For Supreme Court nominee Elena Kagan, a history of pragmatism over partisanship

By Amy Goldstein, Carol D. Leonnig and Peter Slevin
Washington Post Staff Writers
Tuesday, May 11, 2010; A01

Just after Election Day the fall of her senior year at Princeton, Elena Kagan published an opinion piece in the campus newspaper recounting how she had wept and gotten drunk on vodka at a campaign gathering for a liberal Brooklyn congresswoman who had unexpectedly lost a race for the Senate.

Ronald Reagan was heading to the White House, and Rep. Elizabeth Holtzman -- a champion for women's causes for whom Kagan had toiled 14-hour days as a campaign press assistant -- was leaving Capitol Hill. Kagan, then 20 and imbued with the liberal principles on which she had been raised, said she was flirting with despair that "there was no longer any place for the ideals we held. . . . I wonder how all this could possibly have happened and where on earth I'll be able to get a job next year."

Her piece for the Daily Princetonian on Holtzman's 1980 defeat was a rare moment, then and since, in which Kagan publicly described her emotions and politics in such strikingly personal tones. In the elite spheres of academia and government in which she has learned and worked, Kagan, 50, has more typically exhibited an analytical style, a knack for forging consensus, a pragmatism rather than a passion for her own ideas.

Her life experiences and intellectual style leave open the question of whether President Obama's choice for the Supreme Court would, if confirmed by the Senate, prove the counterweight liberals seek to the overt conservatism of Chief Justice John G. Roberts Jr. and Justices Antonin Scalia and Samuel A. Alito Jr.

"She's much more of a lawyer than a partisan," said Geoffrey R. Stone, a University of Chicago Law School professor who was dean when Kagan was hired there. "She is more interested as a scholar in thinking through hard issues rather than advocating particular ideological or political perspectives."

Within the orbits of law and intellectual thought, hers has been an establishment course. The product of two Ivy League universities and Oxford, she clerked for a leading appellate judge and a Supreme Court luminary, Justice Thurgood Marshall. She worked briefly for a blue-chip Washington law firm. Since then, she has alternated between two of the nation's foremost law schools -- Chicago and Harvard -- and the federal government, scaling to the heights of both realms. Last year, Obama chose her as the U.S. solicitor general -- the top attorney for the federal government before the Supreme Court she has now been selected to join.
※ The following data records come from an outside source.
-- ==== Sys2Proof/Machine/Packer.lean ====
section
/-! DEFINITION. The row packer (spec/42_row_packer.md): the parts of `STEP` (R100), each one shared operation. -/

namespace Sys2Proof.Machine

/-- Step 1 of an iteration, opening a row (R102): `n_start` is what is owed of an instruction begun in an EARLIER row, so a
row that an instruction itself opens has `n_start = 0`, however many bytes of it follow. DESIGN CHOICE, log 37: the spec
contradicts itself here. R106 and R111 say that a row wholly inside one instruction has `n_start = 13`, but a row opened by
an instruction of more than 13 bytes has `n_start = 0` and `n_end = 13` by R102, R105 and R110 c, e; the model follows
these. -/
def openRow (s : State) : State :=
  if s.spaceLeft = 13 then { s with nStart := min 13 s.instLeft, startPc := s.pc } else s

/-- Step 3, placing bytes (R104): `bytes_fit = min(space_left, inst_left)`. -/
def bytesFit (s : State) : Nat := min s.spaceLeft s.instLeft

/-- Step 3 (R104). -/
def place (s : State) : State :=
  { s with pc := s.pc + bytesFit s, spaceLeft := s.spaceLeft - bytesFit s, instLeft := s.instLeft - bytesFit s }

/-- After a full row is out (R105): the sequence counter wraps modulo 16 and the next row is empty. -/
def nextRow (s : State) : State := { s with sequence := s.sequence + 1#4, spaceLeft := 13 }

/-- `n_end` of a full row whose last placement put `fit` bytes (R105, R106): 0 when the instruction is finished. It
is 13 also on a row that the instruction opened, where `n_start` is 0 (`openRow`, log 37). -/
def nEndOf (fit : Nat) (s : State) : Nat := if 0 < s.instLeft then fit else 0

/-- Step 4 (R105): a row with no space left is emitted and the next one begun; other rows stay open. -/
def closeRow (fit : Nat) (s : State) : Except Reject State :=
  if s.spaceLeft = 0 then
    match emitRow s.startPc 13 s.nStart (nEndOf fit s) s with
    | .error e => .error e
    | .ok t => .ok (nextRow t)
  else .ok s

/-- Steps 3 and 4 from `s`, in the `STEP` that began in `before`: a rejected read undoes the whole `STEP` (R157). -/
def placeAndClose (before s : State) : Host.Outcome State Fault Refusal :=
  match closeRow (bytesFit s) (place s) with
  | .error e => rejected e before
  | .ok t => .next t

/-- A `STEP` that resolves no instruction, `inst_left > 0`: more bytes of the instruction being packed (R100). -/
def continueInstr (s : State) : Host.Outcome State Fault Refusal := placeAndClose s (openRow s)

/-- The `STEP` of an instruction of `n` bytes (R100 with `InstLen(pc) = n`): step 1, step 2 with its overrun check
(R103), steps 3 and 4. Enabled in phase `PACK` only. Where an instruction is still owed bytes (`inst_left > 0`) step 2
resolves nothing and the `STEP` goes on with that one, as R100 says. -/
def packInstr (n : Nat) (s : State) : Host.Outcome State Fault Refusal :=
  if s.phase = .pack then
    if s.instLeft = 0 then
      if s.len < s.pc + n then .next (raise .malformedTail s)
      else placeAndClose s { openRow s with instLeft := n }
    else continueInstr s
  else .refused (.notEnabled .step s.phase)

/-- The last `STEP`, `pc = L` (R107): a row that is open is emitted with `n_end = 0`, and the run is done. -/
def flush (s : State) : Host.Outcome State Fault Refusal :=
  if s.spaceLeft < 13 then
    match emitRow s.startPc (13 - s.spaceLeft) s.nStart 0 s with
    | .error e => rejected e s
    | .ok t => .next { t with phase := .done }
  else .next { s with phase := .done }

end Sys2Proof.Machine
end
Kagan has not attained everything she desired. In the late 1990s, President Bill Clinton nominated her as a federal appeals court judge, but Senate Republicans reluctant to give Clinton another judicial appointee never voted on her confirmation. And she was passed over for the deanship at the University of Texas School of Law.
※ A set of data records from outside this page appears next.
/-- On a Program that ends in the canonical terminator no lookahead read is out of bounds, under either value of
`DIGIT_RUN_MAX`, and a digit run ends before the terminator (R90, R91). -/
def Obligations.LookaheadInBoundsWhenNormalised : Prop :=
  ∀ (s : State) (pre : List Byte) (o : Nat), s.params.wf → Holds s (pre ++ Config.term) → o < s.len →
    ∃ n, progInstLen s o = .ok n ∧
      (∀ b, memRead s o = .ok b → 0x10 ≤ b.toNat → b.toNat ≤ 0x1C → o + n ≤ s.len - 3)

/-- The length `InstLen` resolves is the length of the instruction the decoder gives, which is how many bytes its encoding
has (R45, R50). -/
def Obligations.InstLenMatchesDecodedInstruction : Prop :=
  ∀ (s : State) (i : Instr), fetch s = .ok i →
    progInstLen s s.pc = .ok i.length ∧ (encode i).length = i.length ∧ s.pc + i.length ≤ s.len

/-! ### What an instruction does -/

/-- An instruction of the eight one-byte classes whose byte does not fill the row (R71, R74 to R80, R100 to R104). -/
def Obligations.OneByteInstructionFits : Prop :=
  ∀ (x : BitVec 4) (s : State), s.phase = .pack → s.instLeft = 0 → s.pc + 1 ≤ s.len → 1 < s.spaceLeft →
    let t := { s with
      nStart := if s.spaceLeft = 13 then 0 else s.nStart, startPc := if s.spaceLeft = 13 then s.pc else s.startPc,
      pc := s.pc + 1, spaceLeft := s.spaceLeft - 1 }
    exec (.one0 x) s = .next t ∧ exec (.one2 x) s = .next t ∧ exec (.one3 x) s = .next t ∧ exec (.one4 x) s = .next t ∧
      exec (.one5 x) s = .next t ∧ exec (.one6 x) s = .next t ∧ exec (.one7 x) s = .next t ∧ exec (.one8 x) s = .next t

/-- An instruction of the four two-byte classes with more than two bytes of room in the row (R81 to R84, R100 to R104). -/
def Obligations.TwoByteInstructionFits : Prop :=
  ∀ (x : BitVec 4) (y : BitVec 1) (b1 : Byte) (s : State), s.phase = .pack → s.instLeft = 0 → s.pc + 2 ≤ s.len →
    2 < s.spaceLeft →
    let t := { s with
      nStart := if s.spaceLeft = 13 then 0 else s.nStart, startPc := if s.spaceLeft = 13 then s.pc else s.startPc,
      pc := s.pc + 2, spaceLeft := s.spaceLeft - 2 }
    exec (.two9 x b1) s = .next t ∧ exec (.twoA x b1) s = .next t ∧ exec (.twoB x b1) s = .next t ∧
      exec (.cshort y b1) s = .next t

/-- An instruction of the three three-byte classes with more than three bytes of room in the row; an `END` is packed as any
other (R86 to R88, R100 to R104). -/
def Obligations.ThreeByteInstructionFits : Prop :=
  ∀ (x : BitVec 4) (b1 b2 : Byte) (s : State), s.phase = .pack → s.instLeft = 0 → s.pc + 3 ≤ s.len → 3 < s.spaceLeft →
    let t := { s with
      nStart := if s.spaceLeft = 13 then 0 else s.nStart, startPc := if s.spaceLeft = 13 then s.pc else s.startPc,
      pc := s.pc + 3, spaceLeft := s.spaceLeft - 3 }
    exec (.endMark x b1 b2) s = .next t ∧ exec (.threeD x b1 b2) s = .next t ∧ exec (.threeE x b1 b2) s = .next t

/-- An instruction of the four classes of variable length with more room in the row than its length: `1 + run` for
`DIGITS`, `2 + b1[3:0]` for `ALPHA`, `3 + b2[3:0]` for `GLABEL`, `1 + b0[3:0]` for `TEXT` (R72, R73, R85, R89,
R100 to R104). -/
def Obligations.VariableLengthInstructionFits : Prop :=
  ∀ (op b1 b2 : Byte) (x : BitVec 4) (body : List Byte) (n : Nat) (s : State), s.phase = .pack → s.instLeft = 0 →
    s.pc + n ≤ s.len → n < s.spaceLeft →
    let t := { s with
      nStart := if s.spaceLeft = 13 then 0 else s.nStart, startPc := if s.spaceLeft = 13 then s.pc else s.startPc,
      pc := s.pc + n, spaceLeft := s.spaceLeft - n }
    (n = 1 + body.length → exec (.digits op body) s = .next t) ∧
      (n = 2 + b1.toNat % 16 → exec (.alpha op b1 body) s = .next t) ∧
      (n = 3 + b2.toNat % 16 → exec (.glabel x b1 b2 body) s = .next t) ∧
      (n = 1 + x.toNat → exec (.text x body) s = .next t)

/-- An instruction of any class that reaches the end of the row: the row is put out with the payload of the Program, its
sequence number, `n_start` and `n_end` (0 when the instruction ends with the row), the sequence counter advances, the next
row is empty and the rest of the instruction is owed (R102 to R106, 44_row_emitter.md R130 to R133). An instruction of
more than 13 bytes that opens the row gives it `n_start = 0` and `n_end = 13`: the model's choice where R102, R105 and R110
differ from R106 and R111, log 37. -/
def Obligations.InstructionFillsRow : Prop :=
  ∀ (i : Instr) (s : State) (bs : List Byte) (start ns ne : Nat) (c : Byte), s.phase = .pack → s.instLeft = 0 →
    Holds s bs → s.pc + i.length ≤ s.len → 1 ≤ s.spaceLeft → s.spaceLeft ≤ 13 → s.spaceLeft ≤ i.length →
    start = (if s.spaceLeft = 13 then s.pc else s.startPc) → start + 13 = s.pc + s.spaceLeft →
    ns = (if s.spaceLeft = 13 then 0 else s.nStart) → ne = (if s.spaceLeft < i.length then s.spaceLeft else 0) →
    c = csFold s.checksum (typeByte s.sequence :: overflowByte ns ne :: (bs.drop start).take 13) →
    exec i s = .next { s with
      nStart := ns, startPc := start, pc := s.pc + s.spaceLeft, spaceLeft := 13, instLeft := i.length - s.spaceLeft,
      sequence := s.sequence + 1#4, checksum := c,
      out := s.out ++ ([0x0F#8, c, typeByte s.sequence, overflowByte ns ne] ++ (bs.drop start).take 13) }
Her career has been marked by the great confidence -- and the breaks that have come with it -- others have shown in her. Critics say her record of scholarly writing is thin, relative to that of other academics, for someone who has received choice positions at such prestigious law schools. Obama made her the government's top advocate at the Supreme Court despite the fact she had never argued an appeal in any court.

Her careful remarks outside the court on issues of great public interest have been so circumspect that she has been criticized by the left and the right.

Over her career, Kagan repeatedly has been well-positioned, with colleagues she had impressed in the past eager to hand her a job.

People who have been close to Kagan consistently describe her as a moderate liberal whose ideology is less central to her identity than her intellectual, analytical nature. For her senior college thesis, she examined socialism in New York in the early 20th century, a movement echoed in the labor sympathies of her father and older brother. But the 153-page paper was a dispassionate dissection of the internal divisions in the movement that led to its decline.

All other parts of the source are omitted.